◆ **Records contained in a dataset**:
######

-- ==== Sys2Proof/Machine/Metering.lean ====
section
/-! DEFINITION. The metering die and the sense inputs (Energy Metering and Sense Inputs). -/

namespace Sys2Proof.Machine

/-- The epoch counter (R337). -/
def State.epoch (s : State) : Nat := s.get TIME_STAT_EPOCH

/-! ### The metering die -/

/-- The metering die with no session begun. -/
def mdInit : MdSt := ⟨0, 0, 0, 0, false, 0, 0x3E8, 5, 1, true, [0, 0, 0], 0⟩

/-- Far flag `b` of the metering die is latched, and MD_FLAG mirrors it (R430). -/
def State.mdFlag (s : State) (b : Nat) : State :=
  { s.setBits MD_FLAG (2 ^ b) with md := { s.md with flags := orBits s.md.flags (2 ^ b) } }

/-- A session begins at a power-up or reset of the die (R420): energy, SEQ and CALCNT 0, defaults of Table 13.4, a new SESSION
value (a free value), the die FREE. -/
def State.mdSession (s : State) : State :=
  let s := s.resetRegs 0x50080000 0x50090000
  let r := { s with md := mdInit }.draw 32
  (r.2.set MD_SESSION r.1).mdFlag 6

/-- Rounding to the nearest integer (the registers hold rounded mA and mV, R418). -/
def nearest (r : Rat) : Int := (r + 1 / 2).floor

/-- The pack current in mA: the clamped shunt voltage over the shunt resistance (R414), exactly. -/
def packCurrent (s : State) (nv : Int) : Rat := (nv : Rat) * 10 / (s.md.shunt : Rat)

/-- A converter's value with the GAIN and OFFSET trims of calibration word `c` added (R415, Table 13.4): the gain in units of 2^-20, then
the offset in units of `unit`; in the units of the value, rounded to the nearest (DESIGN CHOICE, log entry 170). -/
def trimBy (c : Nat) (unit raw : Int) : Int :=
  nearest ((raw : Rat) * (1 + (signed (c / 65536) 16 : Rat) / 1048576)) + unit * signed (c % 65536) 16

/-- A sample with the trims of the active calibration words. -/
def State.trimmed (s : State) (m : MdSample) : MdSample :=
  { m with
    s0 := trimBy (s.md.cal.getD 0 0) 100 m.s0
    s1 := trimBy (s.md.cal.getD 1 0) 100 m.s1
    uv := (trimBy (s.md.cal.getD 2 0) 10000 m.uv).toNat }

/-- A shunt voltage clamped to ±150 mV (R414). -/
def clampShunt (nv : Int) : Int := max (-150000000) (min 150000000 nv)

/-- A pack voltage clamped to 1000 V, in µV (R414). -/
def clampPack (uv : Nat) : Nat := min 1000000000 uv

/-- The energy of an interval in millijoules with a 32-bit fraction, signed (R418). -/
def intervalEnergy (s : State) (m : MdSample) : Rat :=
  packCurrent s (clampShunt m.s0) * ((clampPack m.uv : Nat) : Rat) / 1000 * (m.ns : Rat) / 1000000000000 * 4294967296

/-- MD_ENERGY_INTEGRATE (R418): a positive product goes to E_DIS, a negative one as a magnitude to E_CHG. -/
def State.mdIntegrate (s : State) (m : MdSample) : State :=
  if s.md.integ then
    let e := intervalEnergy s m
    if 0 < e then { s with md := { s.md with eDis := s.md.eDis + e.floor.toNat } }
    else { s with md := { s.md with eChg := s.md.eChg + (-e).floor.toNat } }
  else s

######

◆ **ACTION ITEM**: For this exercise, output the entries above exactly as written.

◆ **EXERCISE ANSWER**:
-- ==== Sys2Proof/Machine/Metering.lean ====
section
/-! DEFINITION. The metering die and the sense inputs (Energy Metering and Sense Inputs). -/

namespace Sys2Proof.Machine

/-- The epoch counter (R337). -/
def State.epoch (s : State) : Nat := s.get TIME_STAT_EPOCH

/-! ### The metering die -/

/-- The metering die with no session begun. -/
def mdInit : MdSt := ⟨0, 0, 0, 0, false, 0, 0x3E8, 5, 1, true, [0, 0, 0], 0⟩

/-- Far flag `b` of the metering die is latched, and MD_FLAG mirrors it (R430). -/
def State.mdFlag (s : State) (b : Nat) : State :=
  { s.setBits MD_FLAG (2 ^ b) with md := { s.md with flags := orBits s.md.flags (2 ^ b) } }

/-- A session begins at a power-up or reset of the die (R420): energy, SEQ and CALCNT 0, defaults of Table 13.4, a new SESSION
value (a free value), the die FREE. -/
def State.mdSession (s : State) : State :=
  let s := s.resetRegs 0x50080000 0x50090000
  let r := { s with md := mdInit }.draw 32
  (r.2.set MD_SESSION r.1).mdFlag 6

/-- Rounding to the nearest integer (the registers hold rounded mA and mV, R418). -/
def nearest (r : Rat) : Int := (r + 1 / 2).floor

/-- The pack current in mA: the clamped shunt voltage over the shunt resistance (R414), exactly. -/
def packCurrent (s : State) (nv : Int) : Rat := (nv : Rat) * 10 / (s.md.shunt : Rat)

/-- A converter's value with the GAIN and OFFSET trims of calibration word `c` added (R415, Table 13.4): the gain in units of 2^-20, then
the offset in units of `unit`; in the units of the value, rounded to the nearest (DESIGN CHOICE, log entry 170). -/
def trimBy (c : Nat) (unit raw : Int) : Int :=
  nearest ((raw : Rat) * (1 + (signed (c / 65536) 16 : Rat) / 1048576)) + unit * signed (c % 65536) 16

/-- A sample with the trims of the active calibration words. -/
def State.trimmed (s : State) (m : MdSample) : MdSample :=
  { m with
    s0 := trimBy (s.md.cal.getD 0 0) 100 m.s0
    s1 := trimBy (s.md.cal.getD 1 0) 100 m.s1
    uv := (trimBy (s.md.cal.getD 2 0) 10000 m.uv).toNat }

/-- A shunt voltage clamped to ±150 mV (R414). -/
def clampShunt (nv : Int) : Int := max (-150000000) (min 150000000 nv)

/-- A pack voltage clamped to 1000 V, in µV (R414). -/
def clampPack (uv : Nat) : Nat := min 1000000000 uv

/-- The energy of an interval in millijoules with a 32-bit fraction, signed (R418). -/
def intervalEnergy (s : State) (m : MdSample) : Rat :=
  packCurrent s (clampShunt m.s0) * ((clampPack m.uv : Nat) : Rat) / 1000 * (m.ns : Rat) / 1000000000000 * 4294967296

/-- MD_ENERGY_INTEGRATE (R418): a positive product goes to E_DIS, a negative one as a magnitude to E_CHG. -/
def State.mdIntegrate (s : State) (m : MdSample) : State :=
  if s.md.integ then
    let e := intervalEnergy s m
    if 0 < e then { s with md := { s.md with eDis := s.md.eDis + e.floor.toNat } }
    else { s with md := { s.md with eChg := s.md.eChg + (-e).floor.toNat } }
  else s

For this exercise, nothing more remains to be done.